How they buffer it is also very interesting, cause while some simply create DOM fragments here and there, others use very optimized tables for quick lookup and reduced memory consumption.

他们如何缓冲它也很有趣,因为虽然有些只是在这里和那里创建 DOM 片段,但其他人使用非常优化的表来快速查找并减少内存消耗。

How much they manage to optimize largely depends on the kind of XPath queries they find. As the already posted Saxon documentation clearly explain, queries that move "up" and then traverse "horizontally" (sibling by sibling) the document obviously requires the entire document to be there, but most of them require just a few nodes to be kept into RAM at any moment.

他们设法优化的程度在很大程度上取决于他们找到的 XPath 查询的类型。
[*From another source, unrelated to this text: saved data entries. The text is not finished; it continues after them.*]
-- ==== Sys2Proof/Laws/State.lean ====
section
/-! SUPPORT. The fields of a state after each shared update: what it writes and what it leaves alone. -/

namespace Sys2Proof.Laws

open Sys2Proof.Machine

/-! What each update writes. -/

@[simp] theorem respond_sr (b : SysBody) (s : State) : (respond b s).sr = some { status := .ok, body := b } := rfl
@[simp] theorem raise_system_sr (st : Status) (s : State) :
    (raise .system st s).sr = some { status := st, body := .none } := rfl
@[simp] theorem raise_reader_rs (st : Status) (s : State) : (raise .reader st s).rs = .idle := rfl
@[simp] theorem raise_reader_rr (st : Status) (s : State) :
    (raise .reader st s).rr = some { status := st, elem := none } := rfl
@[simp] theorem respondElement_rs (e : Element) (s : State) : (respondElement e s).rs = .idle := rfl
@[simp] theorem respondElement_rr (e : Element) (s : State) :
    (respondElement e s).rr = some { status := .ok, elem := some e } := rfl
@[simp] theorem popTurn_sched (s : State) : (popTurn s).sched = s.sched.tail := rfl

/-! `respond b s` leaves alone every field but sr. -/

@[simp] theorem respond_pend (b : SysBody) (s : State) : (respond b s).pend = s.pend := rfl
@[simp] theorem respond_corr (b : SysBody) (s : State) : (respond b s).corr = s.corr := rfl
@[simp] theorem respond_pres (b : SysBody) (s : State) : (respond b s).pres = s.pres := rfl
@[simp] theorem respond_eosr (b : SysBody) (s : State) : (respond b s).eosr = s.eosr := rfl
@[simp] theorem respond_susp (b : SysBody) (s : State) : (respond b s).susp = s.susp := rfl
@[simp] theorem respond_nomore (b : SysBody) (s : State) : (respond b s).nomore = s.nomore := rfl
@[simp] theorem respond_failed (b : SysBody) (s : State) : (respond b s).failed = s.failed := rfl
@[simp] theorem respond_ovf (b : SysBody) (s : State) : (respond b s).ovf = s.ovf := rfl
@[simp] theorem respond_closed (b : SysBody) (s : State) : (respond b s).closed = s.closed := rfl
@[simp] theorem respond_rs (b : SysBody) (s : State) : (respond b s).rs = s.rs := rfl
@[simp] theorem respond_slot (b : SysBody) (s : State) : (respond b s).slot = s.slot := rfl
@[simp] theorem respond_gapcnt (b : SysBody) (s : State) : (respond b s).gapcnt = s.gapcnt := rfl
@[simp] theorem respond_tsnap (b : SysBody) (s : State) : (respond b s).tsnap = s.tsnap := rfl
@[simp] theorem respond_chkacc (b : SysBody) (s : State) : (respond b s).chkacc = s.chkacc := rfl
@[simp] theorem respond_cr0 (b : SysBody) (s : State) : (respond b s).cr0 = s.cr0 := rfl
@[simp] theorem respond_fSrc (b : SysBody) (s : State) : (respond b s).fSrc = s.fSrc := rfl
@[simp] theorem respond_fDst (b : SysBody) (s : State) : (respond b s).fDst = s.fDst := rfl
@[simp] theorem respond_fPlen (b : SysBody) (s : State) : (respond b s).fPlen = s.fPlen := rfl
@[simp] theorem respond_fPay (b : SysBody) (s : State) : (respond b s).fPay = s.fPay := rfl
@[simp] theorem respond_wN (b : SysBody) (s : State) : (respond b s).wN = s.wN := rfl
@[simp] theorem respond_wBuf (b : SysBody) (s : State) : (respond b s).wBuf = s.wBuf := rfl
@[simp] theorem respond_eKind (b : SysBody) (s : State) : (respond b s).eKind = s.eKind := rfl
@[simp] theorem respond_eSrc (b : SysBody) (s : State) : (respond b s).eSrc = s.eSrc := rfl
@[simp] theorem respond_eDst (b : SysBody) (s : State) : (respond b s).eDst = s.eDst := rfl
@[simp] theorem respond_ePlen (b : SysBody) (s : State) : (respond b s).ePlen = s.ePlen := rfl
@[simp] theorem respond_eRaw (b : SysBody) (s : State) : (respond b s).eRaw = s.eRaw := rfl
@[simp] theorem respond_rr (b : SysBody) (s : State) : (respond b s).rr = s.rr := rfl
@[simp] theorem respond_sysWait (b : SysBody) (s : State) : (respond b s).sysWait = s.sysWait := rfl
@[simp] theorem respond_params (b : SysBody) (s : State) : (respond b s).params = s.params := rfl
@[simp] theorem respond_hostQ (b : SysBody) (s : State) : (respond b s).hostQ = s.hostQ := rfl
@[simp] theorem respond_hdIn (b : SysBody) (s : State) : (respond b s).hdIn = s.hdIn := rfl
@[simp] theorem respond_linkQ (b : SysBody) (s : State) : (respond b s).linkQ = s.linkQ := rfl
@[simp] theorem respond_closeAns (b : SysBody) (s : State) : (respond b s).closeAns = s.closeAns := rfl
@[simp] theorem respond_xpClose (b : SysBody) (s : State) : (respond b s).xpClose = s.xpClose := rfl
@[simp] theorem respond_sched (b : SysBody) (s : State) : (respond b s).sched = s.sched := rfl
@[simp] theorem respond_sysLog (b : SysBody) (s : State) : (respond b s).sysLog = s.sysLog := rfl
@[simp] theorem respond_rdrLog (b : SysBody) (s : State) : (respond b s).rdrLog = s.rdrLog := rfl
正如已经发布的 Saxon 文档清楚地解释的那样,查询“向上”移动然后“水平”遍历(兄弟姐妹)文档显然需要整个文档都在那里,但其中大多数只需要保留几个节点内存随时可用。

I'm pretty sure of this because when I was still making every day webapp using Cocoon, we had the XSLT memory footprint problem each time we used a "//something" expression inside an XSLT, and quite often we had to rework XPath expressions to allow a better SAX optimization.

我很确定这一点,因为当我还在每天使用 Cocoon 制作 web 应用程序时,每次我们在 XSLT 中使用“//something”表达式时都会遇到 XSLT 内存占用问题,而且我们经常不得不重新编写 XPath 表达式以允许更好的 SAX 优化。

回答by Andreas Haufler

We regularly parse 1GB+ complex XML files by using a SAX parser which extracts partial DOM trees that can be conveniently queried using XPath. I blogged about it here: http://softwareengineeringcorner.blogspot.com/2012/01/conveniently-processing-large-xml-files.html- Sources are available on github- MIT License.

我们使用 SAX 解析器定期解析 1GB 以上的复杂 XML 文件,该解析器提取部分 DOM 树,可以方便地使用 XPath 进行查询。我在这里写了博客:http: //softwareengineeringcorner.blogspot.com/2012/01/conveniently-processing-large-xml-files.html- 来源可在github 上获得- MIT 许可证。